• **Your objective**
Check every line of the records below for the string "next", then report only how many lines have it.

• **Saved entries**

/-- R127: 2^v (in part DEDUCED: log 7). -/
def Val.exp2 : Val → Val
  | .nan => .nan
  | .inf neg => if neg then .fin false 0 0 else .inf false
  | .fin neg m e =>
    if m = 0 then .fin false 1 0
    else if floorLog2 m e ≥ 8 then (if neg then .fin false 1 (-400) else .fin false 1 400)
    else if floorLog2 m e < -40 then
      (if neg then .fin false (2 ^ 40 - 1) (-40) else .fin false (2 ^ 40 + 1) (-40))
    else
      -- the exponent in units of 2^-70, exact because m · 2^e has at most 24 bits above 2^-70
      let t := signed neg (m * pow2 (e + 70))
      let n := t / 2 ^ 70
      let r := (t % 2 ^ 70).toNat
      if r = 0 then .fin false 1 n
      else exp2At 192 n (r * 2 ^ 122) (exp2At 384 n (r * 2 ^ 314) (.fin false (exp2Frac 384 (r * 2 ^ 314)) (n - 384)))

/-- log₂ (2^n · x / 2^p) in units of 2^(−k), from below, with its sign; the interval is 2 units wide
(in part DEDUCED: log 7). -/
def log2At (P k : Nat) (n : Int) (x p : Nat) (next : Val) : Val :=
  let f := log2Bits P k (x * 2 ^ (P - p)) 0
  let lo := n * 2 ^ k + (f : Int)
  let mk := fun (t : Int) => Val.fin (decide (t < 0)) t.natAbs (-(k : Int))
  decideInterval (mk lo) (mk (lo + 2)) next

/-- R127: log₂ v (in part DEDUCED: log 7). -/
def Val.log2 : Val → Val
  | .nan => .nan
  | .inf neg => if neg then .nan else .inf false
  | .fin neg m e =>
    if m = 0 then .inf true
    else if neg then .nan
    else
      let p := Nat.log2 m
      let n := floorLog2 m e
      if m = 2 ^ p then .fin (decide (n < 0)) n.natAbs 0
      else log2At 256 120 n m p (log2At 512 300 n m p (.fin false 0 0))

/-! ### Conversions between words and values -/

/-- R126: ITOF, rounded under RNE. -/
def itof (x : W32) : W32 := toA32 (.fin (decide (x.toInt < 0)) x.toInt.natAbs 0)

/-- R126: FTOI: the signed word and whether it saturated. NaN gives 0. RMQ is RNE or RTZ. -/
def ftoi (rm : RMode) (x : W32) : W32 × Bool :=
  match ofA32 x with
  | .nan => (0, false)
  | .inf neg => (if neg then 0x80000000 else 0x7FFFFFFF, true)
  | .fin neg m e =>
    let n := if 0 ≤ e then m * pow2 e else roundUnits rm 0 m (-e).toNat
    if neg then (if n > 2 ^ 31 then (0x80000000, true) else (BitVec.ofInt 32 (-(n : Int)), false))
    else if n > 2 ^ 31 - 1 then (0x7FFFFFFF, true) else (BitVec.ofNat 32 n, false)

/-! ### Packing -/

/-- Little-endian bytes of a number. -/
def natLe : Nat → Nat → Bytes
  | 0, _ => []
  | n + 1, v => BitVec.ofNat 8 (v % 256) :: natLe n (v / 256)

/-- The number of little-endian bytes. -/
def leNat : Bytes → Nat
  | [] => 0
  | b :: t => b.toNat + 256 * leNat t

/-- Codes of w bits each, the first in the lowest bits. -/
def packNat (w : Nat) : List Nat → Nat
  | [] => 0
  | c :: t => c % 2 ^ w + 2 ^ w * packNat w t

/-- R67: codes packed into bytes: FP6 four to three bytes, 4-bit formats two to a byte, the others whole bytes. -/
def packCodes (f : Fmt) (l : List Nat) : Bytes :=
  natLe ((l.length * fmtBits f + 7) / 8) (packNat (fmtBits f) l)

/-- R67: the codes of packed bytes, by index. -/
def unpackCode (f : Fmt) (bs : Bytes) (i : Nat) : Nat := leNat bs / 2 ^ (fmtBits f * i) % 2 ^ fmtBits f

end Sys2Proof.Machine
end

• **Task result**
2